Photoinduced Curtius rearrangements of fluorocarbonyl azide, FC(O)N3: a QM/MM nonadiabatic dynamics simulation.

Abstract

Upon either photolysis or pyrolysis, carbonyl azide can eliminate molecular nitrogen along with the formation of isocyanate. Though two different pathways (namely stepwise versus concerted) have been proposed, the detailed decomposition mechanism is still elusive to date. Herein, we have employed combined electronic structure calculations and nonadiabatic dynamics simulations to study the radiationless deactivation and rearrangement mechanisms of FC(O)N3 in the S3, S2, S1, and S0 states in an argon matrix.
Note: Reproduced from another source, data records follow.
-- ==== Sys2Proof/Laws/PerInstr.lean ====
section
/-! SUPPORT. Facts about every instruction, one lemma per constructor. The family `EncodedFields` says
where the encoder puts the opcode and the operand and that the reserved bits are zero (R90). -/

namespace Sys2Proof.Laws

/-- The three fields of a command word made from an opcode and an operand (R90, R102). -/
theorem word_fields (opc a : Byte) :
    wordOpc (opc.setWidth 32 + (a.setWidth 32 <<< 8)) = opc ∧
      wordOperand (opc.setWidth 32 + (a.setWidth 32 <<< 8)) = a ∧
      wordReserved (opc.setWidth 32 + (a.setWidth 32 <<< 8)) = 0 := by
  have hopc := opc.isLt
  have ha := a.isLt
  refine ⟨?_, ?_, ?_⟩ <;> apply BitVec.eq_of_toNat_eq <;>
    simp [wordOpc, wordOperand, wordReserved, BitVec.toNat_add, Nat.shiftRight_eq_div_pow,
      Nat.shiftLeft_eq] <;> omega

/-- The encoded word has the instruction's opcode in bits 7:0, its operand in bits 15:8 and zeros
above. -/
def EncodedFields.Statement (i : Instr) : Prop :=
  wordOpc (encode i) = i.opcode ∧ wordOperand (encode i) = i.operand ∧ wordReserved (encode i) = 0

theorem EncodedFields.owBegin (pin : Byte) : EncodedFields.Statement (.owBegin pin) := word_fields _ _
theorem EncodedFields.owReset : EncodedFields.Statement .owReset := word_fields _ _
theorem EncodedFields.owWriteBit (v : Byte) : EncodedFields.Statement (.owWriteBit v) := word_fields _ _
theorem EncodedFields.owReadBit : EncodedFields.Statement .owReadBit := word_fields _ _
theorem EncodedFields.owWrite (b : Byte) : EncodedFields.Statement (.owWrite b) := word_fields _ _
theorem EncodedFields.owWriteBytes (n : Byte) : EncodedFields.Statement (.owWriteBytes n) :=
  word_fields _ _
theorem EncodedFields.owRead : EncodedFields.Statement .owRead := word_fields _ _
theorem EncodedFields.owReadBytes (n : Byte) : EncodedFields.Statement (.owReadBytes n) :=
  word_fields _ _
theorem EncodedFields.owSelect : EncodedFields.Statement .owSelect := word_fields _ _
theorem EncodedFields.owSelectAll : EncodedFields.Statement .owSelectAll := word_fields _ _
theorem EncodedFields.owSearchBegin : EncodedFields.Statement .owSearchBegin := word_fields _ _
theorem EncodedFields.owSearchBeginFam (family : Byte) :
    EncodedFields.Statement (.owSearchBeginFam family) := word_fields _ _
theorem EncodedFields.owSearch (alertOnly : Byte) : EncodedFields.Statement (.owSearch alertOnly) :=
  word_fields _ _
theorem EncodedFields.crc8 (n : Byte) : EncodedFields.Statement (.crc8 n) := word_fields _ _
theorem EncodedFields.crc16 (n : Byte) : EncodedFields.Statement (.crc16 n) := word_fields _ _
theorem EncodedFields.checkCrc16 (n : Byte) : EncodedFields.Statement (.checkCrc16 n) :=
  word_fields _ _
theorem EncodedFields.fsBegin : EncodedFields.Statement .fsBegin := word_fields _ _
theorem EncodedFields.fsWriteFile (id : Byte) : EncodedFields.Statement (.fsWriteFile id) :=
  word_fields _ _
theorem EncodedFields.fsUpdateFile (id : Byte) : EncodedFields.Statement (.fsUpdateFile id) :=
  word_fields _ _
theorem EncodedFields.fsEraseFile (id : Byte) : EncodedFields.Statement (.fsEraseFile id) :=
  word_fields _ _
theorem EncodedFields.fsReadFile (id : Byte) : EncodedFields.Statement (.fsReadFile id) :=
  word_fields _ _
theorem EncodedFields.fsCrcerr : EncodedFields.Statement .fsCrcerr := word_fields _ _
theorem EncodedFields.fsListFirst (id : Byte) : EncodedFields.Statement (.fsListFirst id) :=
  word_fields _ _
theorem EncodedFields.fsListNext : EncodedFields.Statement .fsListNext := word_fields _ _

end Sys2Proof.Laws
end

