/-- The wait fails when a slave pulls the line low at every instant of it (R124). -/
theorem waitRelease_eq_none (hrel : l.pinState = .rel) :
    l.waitRelease tm t₀ = none ↔
      ∀ x, t₀ ≤ x → x ≤ t₀ + tm.tBusy → slaveLow l.slaves x = true := by
  simp only [OneWire.waitRelease, firstAt_none, level_released l _ hrel, Bool.not_eq_true',
    ne_eq, Bool.not_eq_false, ← Nat.add_assoc, Nat.lt_succ_iff]

end

/-- Settles O24: the two answers of the wait. -/
theorem releaseWaitSamples : Obligations.ReleaseWaitSamples := fun _ _ _ hrel =>
  ⟨fun _ => waitRelease_eq_some hrel, waitRelease_eq_none hrel⟩

end Sys2Proof.Machine
end

section
/-! PROOFS. One slot on a bus that is released at some instant of the wait, or at none (R125, R128 to R132,
R150): the preamble first, then the write slot, the read slot and the reset, then the commands. -/

namespace Sys2Proof.Machine

/-! ### The preamble -/

section
variable {tm : Timing} {l : OneWire} {tr : Nat}

/-- A bus that is free at the start is released there. -/
theorem releasedAt_of_free (h : slaveLow l.slaves l.time = false) : l.ReleasedAt tm l.time :=
  ⟨le_rfl, Nat.le_add_right _ _, h, fun _ h₁ h₂ => absurd h₂ (Nat.not_lt.mpr h₁)⟩

/-- The falling edge comes `T_LEAD` after the bus is released (R125). -/
theorem preamble_released (hrel : l.release.pinState = .rel) (h : l.ReleasedAt tm tr) :
    l.preamble tm = .ran (tr + tm.tLead) (l.release.pinAt .low (tr + tm.tLead)) := by
  have hwait : l.release.waitRelease tm l.time = some tr :=
    (waitRelease_eq_some hrel).mpr
      ⟨h.notBefore, h.inTime, by simpa using h.high, by simpa using h.lowBefore⟩
  rw [OneWire.preamble, hwait]

/-- On a line that stays low the preamble has only released the pin when it fails (R125). -/
theorem preamble_stuck (hrel : l.release.pinState = .rel)
    (h : ∀ x, l.time ≤ x → x ≤ l.time + tm.tBusy → slaveLow l.slaves x = true) :
    l.preamble tm = .busBusy (l.release.ranTo (l.time + tm.tBusy) []) := by
  have hwait : l.release.waitRelease tm l.time = none :=
    (waitRelease_eq_none hrel).mpr (by simpa using h)
  rw [OneWire.preamble, hwait]
  simp [OneWire.ranTo, ← hrel]

/-! ### The slots -/

/-- One write slot (R129, R131). -/
theorem writeSlot_released (b : Bool) (hrel : l.release.pinState = .rel) (h : l.ReleasedAt tm tr) :
    l.writeSlot tm b = .ran () (l.release.ranTo (tr + tm.writeSpan b)
      (slotEvents l.pin (tr + tm.tLead) (tm.writeLow b))) := by
  rw [writeSlot_of_preamble tm b l _ _ (preamble_released hrel h), pinAt_low_rel _ _ _ _ hrel]
  simp [slotEvents, Timing.writeSpan, Timing.writeLow, Timing.writeHigh, Nat.add_assoc]

/-- One read slot (R130, R131). -/
theorem readSlot_released (hrel : l.release.pinState = .rel) (h : l.ReleasedAt tm tr) :
    l.readSlot tm = .ran (!slaveLow l.slaves (tr + tm.tLead + tm.tRdl + tm.tRds))
      (l.release.ranTo (tr + tm.readSpan) (slotEvents l.pin (tr + tm.tLead) tm.tRdl)) := by
  rw [readSlot_of_preamble tm l _ _ (preamble_released hrel h), pinAt_low_rel _ _ _ _ hrel]
  simp [slotEvents, Timing.readSpan, Nat.add_assoc]

/-! ### The presence window of a reset (R128) -/

/-- The result of a reset whose release is at `tu`, with the sampling still to come (R128). -/
def OneWire.presenceCode (tm : Timing) (tu : Nat) (l : OneWire) : ErrCode :=
  match l.firstAt false (tu + 1) tm.tPdw with
  | none => .noPresence
  | some tp =>
    match l.firstAt true (tp + 1) (tu + tm.tRsth - tp) with
    | none => .busBusy
    | some _ => .none

/-- Sampling depends on the pin's state and the slaves only (R122). -/
theorem firstAt_congr {m : OneWire} (hpin : m.pinState = l.pinState) (hslaves : m.slaves = l.slaves)
    (want : Bool) (count : Nat) : ∀ t, m.firstAt want t count = l.firstAt want t count := by
  have hlevel (t : Nat) : m.level t = l.level t := by rw [OneWire.level, hpin, hslaves]; rfl
  induction count with
  | zero => exact fun _ => rfl
  | succ count ih => intro t; rw [OneWire.firstAt, OneWire.firstAt, hlevel, ih]

/-- A reset: its waveform does not depend on what is seen in the window, and its result on nothing else
(R128). -/
theorem resetBody_released (hrel : l.release.pinState = .rel) (h : l.ReleasedAt tm tr) :
    l.resetBody tm = (l.release.presenceCode tm (tr + tm.tLead + tm.tRstl),
      l.release.ranTo (tr + tm.tLead + tm.tRstl + tm.tRsth)
        (slotEvents l.pin (tr + tm.tLead) tm.tRstl)) := by
  have hpre := preamble_released hrel h
  have hline := (resetBody_of_preamble tm l _ _ hpre).1
  rw [pinAt_low_rel _ _ _ _ hrel, release_pin] at hline
  refine Prod.ext ?_ hline
  have hsamples := firstAt_congr (l := l.release)
    (m := (l.release.pinAt .low (tr + tm.tLead)).pinAt .rel (tr + tm.tLead + tm.tRstl))
    (by simp [hrel]) (by simp)
  simp only [OneWire.resetBody, hpre, hsamples, OneWire.presenceCode]
  cases l.release.firstAt false (tr + tm.tLead + tm.tRstl + 1) tm.tPdw with
  | none => rfl
  | some tp =>
    dsimp only
    cases l.release.firstAt true (tp + 1) (tr + tm.tLead + tm.tRstl + tm.tRsth - tp) <;> rfl

section
variable {tu tp : Nat} (hrel : l.pinState = .rel)
include hrel

/-- No slave low in the window. -/
theorem presenceCode_absent
    (h : ∀ x, tu < x → x ≤ tu + tm.tPdw → slaveLow l.slaves x = false) :
    l.presenceCode tm tu = .noPresence := by
  have hnone : l.firstAt false (tu + 1) tm.tPdw = none :=
    (firstAt_none ..).mpr fun x h₁ h₂ => by
      simp [level_released l x hrel, h x h₁ (by omega)]
  rw [OneWire.presenceCode, hnone]

/-- The first low sample of the window is the start of the presence pulse. -/
theorem firstAt_presence (hwin : tu < tp) (hwin' : tp ≤ tu + tm.tPdw)
    (hlow : slaveLow l.slaves tp = true)
    (hfirst : ∀ x, tu < x → x < tp → slaveLow l.slaves x = false) :
    l.firstAt false (tu + 1) tm.tPdw = some tp :=
  (firstAt_some ..).mpr ⟨hwin, by omega, by simp [level_released l tp hrel, hlow],
    fun x h₁ h₂ => by simp [level_released l x hrel, hfirst x h₁ h₂]⟩

/-- A presence pulse that does not end by the deadline. -/
theorem presenceCode_stuck (hwin : tu < tp) (hwin' : tp ≤ tu + tm.tPdw)
    (hlow : slaveLow l.slaves tp = true)
    (hfirst : ∀ x, tu < x → x < tp → slaveLow l.slaves x = false)
    (hstuck : ∀ x, tp < x → x ≤ tu + tm.tRsth → slaveLow l.slaves x = true) :
    l.presenceCode tm tu = .busBusy := by
  have hnone : l.firstAt true (tp + 1) (tu + tm.tRsth - tp) = none :=
    (firstAt_none ..).mpr fun x h₁ h₂ => by
      simp [level_released l x hrel, hstuck x h₁ (by omega)]
  rw [OneWire.presenceCode, firstAt_presence hrel hwin hwin' hlow hfirst]
  dsimp only
  rw [hnone]

/-- A low sample in the window and a high one after it, by the deadline: so there is a first low one, and
after that one the line is seen high. -/
theorem presenceCode_present {th : Nat} (hwin : tu < tp) (hwin' : tp ≤ tu + tm.tPdw)
    (hlow : slaveLow l.slaves tp = true) (hlater : tp < th) (hdeadline : th ≤ tu + tm.tRsth)
    (hhigh : slaveLow l.slaves th = false) : l.presenceCode tm tu = .none := by
  unfold OneWire.presenceCode
  cases hp : l.firstAt false (tu + 1) tm.tPdw with
  | none =>
    have habsent := (firstAt_none ..).mp hp tp hwin (by omega)
    simp [level_released l tp hrel, hlow] at habsent
  | some first =>
    obtain ⟨hafter, -, -, hbefore⟩ := (firstAt_some ..).mp hp
    have hfirst : first ≤ tp := by
      by_contra hgt
      have := hbefore tp hwin (by omega)
      simp [level_released l tp hrel, hlow] at this
    dsimp only
    cases hh : l.firstAt true (first + 1) (tu + tm.tRsth - first) with
    | none =>
      have hstays := (firstAt_none ..).mp hh th (by omega) (by omega)
      simp [level_released l th hrel, hhigh] at hstays
    | some _ => rfl

end

end

/-! ### The commands on a bus that is released -/

section
variable {s : State} {l : OneWire}

theorem oneBitOperand_cases {v : Byte} (h : OneBitOperand v) : v = 0 ∨ v = 1 := by
  have hv : v.toNat = 0 ∨ v.toNat = 1 := by omega
  exact hv.imp BitVec.eq_of_toNat_eq BitVec.eq_of_toNat_eq

/-- The bit a legal one-bit operand stands for (R93). -/
theorem getLsbD_zero_of_oneBit {v : Byte} (h : OneBitOperand v) : v.getLsbD 0 = decide (v = 1) := by
  obtain rfl | rfl := oneBitOperand_cases h <;> rfl

theorem owReset_succeeds (hbound : s.line.bound = true)
    (h : s.line.resetBody s.cfg.timing = (.none, l)) :
    exec .owReset s = .next (done 1 (s.withLine l.finish)) := by
  rw [exec, execOwReset, withPin_of_bound hbound, h]
  rfl

theorem owReset_fails {e : ErrCode} (he : e ≠ .none) (hbound : s.line.bound = true)
    (h : s.line.resetBody s.cfg.timing = (e, l)) :
    exec .owReset s = .next (fail e 0 (s.withLine l.finish)) := by
  rw [exec, execOwReset, withPin_of_bound hbound, h]
  cases e with
  | none => exact absurd rfl he
  | _ => rfl

/-- Settles O26: one write slot between the release of the pin and its return to idle. -/
theorem writeBitSlot : Obligations.WriteBitSlot := by
  intro v s tr hv hready hbus
  have hslot := writeSlot_released (v.getLsbD 0) (release_pinState_of_idle _ hready.idle) hbus
  rw [exec, execOwWriteBit, withBitOperand_of_le hv, withPin_of_bound hready.bound, hslot,
    getLsbD_zero_of_oneBit hv]
  dsimp only
  rw [ranTo_finish _ _ _ hready]
  rfl

/-- Settles O27: one read slot between the release of the pin and its return to idle. -/
theorem readBitSlot : Obligations.ReadBitSlot := by
  intro s tr hready hbus
  have hslot := readSlot_released (release_pinState_of_idle _ hready.idle) hbus
  rw [exec, execOwReadBit, withPin_of_bound hready.bound, hslot]
  dsimp only
  rw [ranTo_finish _ _ _ hready]
  cases slaveLow s.line.slaves
    (tr + s.cfg.timing.tLead + s.cfg.timing.tRdl + s.cfg.timing.tRds) <;> rfl

/-- Settles O28: the three results by what the window and the deadline show. -/
theorem resetDetectsPresence : Obligations.ResetDetectsPresence := by
  intro s tr hready hbus tm tu u low
  have hrel := release_pinState_of_idle _ hready.idle
  have hbody := resetBody_released hrel hbus
  have hfinish := ranTo_finish s.line (tu + tm.tRsth)
    (slotEvents s.line.pin (tr + tm.tLead) tm.tRstl) hready
  have hlow (x : Nat) : low x ↔ slaveLow s.line.release.slaves x = true := by simp [low]
  have hhigh (x : Nat) : ¬ low x ↔ slaveLow s.line.release.slaves x = false := by simp [low]
  have hfails {e : ErrCode} (he : e ≠ .none) (hcode : s.line.release.presenceCode tm tu = e) :
      exec .owReset s = .next (fail e 0 u) := by
    rw [owReset_fails he hready.bound (hbody.trans (Prod.ext hcode rfl)), hfinish]
  refine ⟨fun habsent => ?_, fun tp hwin hwin' hpulse hfirst => ⟨fun hstuck => ?_, ?_⟩⟩
  · exact hfails nofun
      (presenceCode_absent hrel fun x h₁ h₂ => (hhigh x).mp (habsent x h₁ h₂))
  · exact hfails nofun (presenceCode_stuck hrel hwin hwin' ((hlow tp).mp hpulse)
      (fun x h₁ h₂ => (hhigh x).mp (hfirst x h₁ h₂)) fun x h₁ h₂ => (hlow x).mp (hstuck x h₁ h₂))
  · intro th hlater hdeadline hended
    have hcode : s.line.release.presenceCode tm tu = .none :=
      presenceCode_present hrel hwin hwin' ((hlow tp).mp hpulse) hlater hdeadline
        ((hhigh th).mp hended)
    rw [owReset_succeeds hready.bound (hbody.trans (Prod.ext hcode rfl)), hfinish]

end

/-! ### The commands on a line that stays low (R132, R150) -/

section
variable {tm : Timing} {l l₁ : OneWire} (h : l.preamble tm = .busBusy l₁)
include h

theorem resetBody_of_busy : l.resetBody tm = (.busBusy, l₁) := by
  rw [OneWire.resetBody, h]

theorem writeBits_of_busy {bits : List Bool} (hbits : bits ≠ []) (sent : Nat) :
    l.writeBits tm bits sent = .stopped sent l₁ := by
  obtain ⟨b, bs, rfl⟩ := List.exists_cons_of_ne_nil hbits
  rw [OneWire.writeBits, writeSlot_of_busy tm b l l₁ h]

theorem readByte_of_busy : l.readByte tm = .busBusy l₁ := by
  rw [OneWire.readByte, OneWire.readBits, readSlot_of_busy tm l l₁ h]

theorem readBytes_of_busy {count : Nat} (hcount : count ≠ 0) (k : Nat) (buf : List Byte) :
    l.readBytes tm count k buf = .stopped k buf l₁ := by
  obtain ⟨n, rfl⟩ := Nat.exists_eq_succ_of_ne_zero hcount
  rw [OneWire.readBytes, readByte_of_busy h]

theorem searchRun_of_busy (entry : Search) (alert : Bool) :
    l.searchRun tm entry alert = .failed .busBusy l₁ := by
  rw [OneWire.searchRun, resetBody_of_busy h]

end

section
variable {s : State} {l₁ : OneWire} (h : s.line.preamble s.cfg.timing = .busBusy l₁)
include h

theorem sendBits_of_busy {bits : List Bool} (hbits : bits ≠ []) (okRes : Word) (unit : Nat) :
    sendBits bits okRes unit s = .next (fail .busBusy 0 (s.withLine l₁.finish)) := by
  rw [sendBits, writeBits_of_busy h hbits]
  dsimp only
  rw [Nat.zero_div]
  rfl

/-- Every line command that needs a slot ends where the first preamble fails (R150). -/
theorem exec_of_busy {i : Instr} (hline : i.kind = .line) (hlegal : i.WellFormed)
    (hbound : s.line.bound = true)
    (hcount : ∀ n, i = .owWriteBytes n ∨ i = .owReadBytes n → n ≠ 0 ∧ n.toNat ≤ s.cfg.owbufSize)
    (hsearch : ∀ a, i = .owSearch a → s.search.ldf = false) :
    exec i s = .next (fail .busBusy 0 (s.withLine l₁.finish)) := by
  cases i with
  | owReset => exact owReset_fails nofun hbound (resetBody_of_busy h)
  | owWriteBit v =>
    rw [exec, execOwWriteBit, withBitOperand_of_le (of_decide_eq_true hlegal),
      withPin_of_bound hbound, writeSlot_of_busy _ _ _ _ h]
    rfl
  | owReadBit =>
    rw [exec, execOwReadBit, withPin_of_bound hbound, readSlot_of_busy _ _ _ h]
    rfl
  | owWrite b =>
    exact (withPin_of_bound hbound).trans (sendBits_of_busy h (byteBits_ne_nil b) 0 1)
  | owWriteBytes n =>
    obtain ⟨hn, hle⟩ := hcount n (.inl rfl)
    have hbytes : bufTake s.owbuf n.toNat ≠ [] := by
      rw [← List.length_pos_iff, bufTake_length]
      exact Nat.pos_of_ne_zero (BitVec.toNat_ne.mp hn)
    rw [exec, execOwWriteBytes, withPin_of_bound hbound, withCount_of_le hle]
    exact sendBits_of_busy h (wireBits_ne_nil hbytes) _ _
  | owRead =>
    rw [exec, execOwRead, withPin_of_bound hbound, readByte_of_busy h]
    rfl
  | owReadBytes n =>
    obtain ⟨hn, hle⟩ := hcount n (.inr rfl)
    rw [exec, execOwReadBytes, withPin_of_bound hbound, withCount_of_le hle,
      readBytes_of_busy h (BitVec.toNat_ne.mp hn)]
    rfl
  | owSelect =>
    exact (withPin_of_bound hbound).trans
      (sendBits_of_busy h (wireBits_ne_nil (List.cons_ne_nil matchRom _)) 0 8)
  | owSelectAll =>
    exact (withPin_of_bound hbound).trans (sendBits_of_busy h (byteBits_ne_nil skipRom) 0 1)
  | owSearch a =>
    rw [exec, execOwSearch, withBitOperand_of_le (of_decide_eq_true hlegal),
      withPin_of_bound hbound, hsearch a rfl, searchRun_of_busy h]
    rfl
  | _ => cases hline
On the basis of QM(CASPT2)/MM calculations, we found that, upon 193 nm irradiation, the excited-state decay of FC(O)N3 from the S3 state via S2 and S1 to the S0 state is an ultrafast process and could be completed within 100 fs, and a subsequent Curtius rearrangement occurs in the period of ∼300 fs; the elimination of N2 and the formation of fluorocarbonyl nitrene FC(O)N could take place in both S1 and S0 states rather than in higher excited states; the isomerization from FC(O)N to FNCO involves a stepwise mechanism and could only be found in the S0 state. This mechanistic scenario has been verified by both electronic structure calculations and full-dimensional trajectory-based "on the fly" QM(CASPT2)/MM nonadiabatic dynamics simulations. Finally, the currently calculated results provide important mechanistic insights for similar carbonyl azides.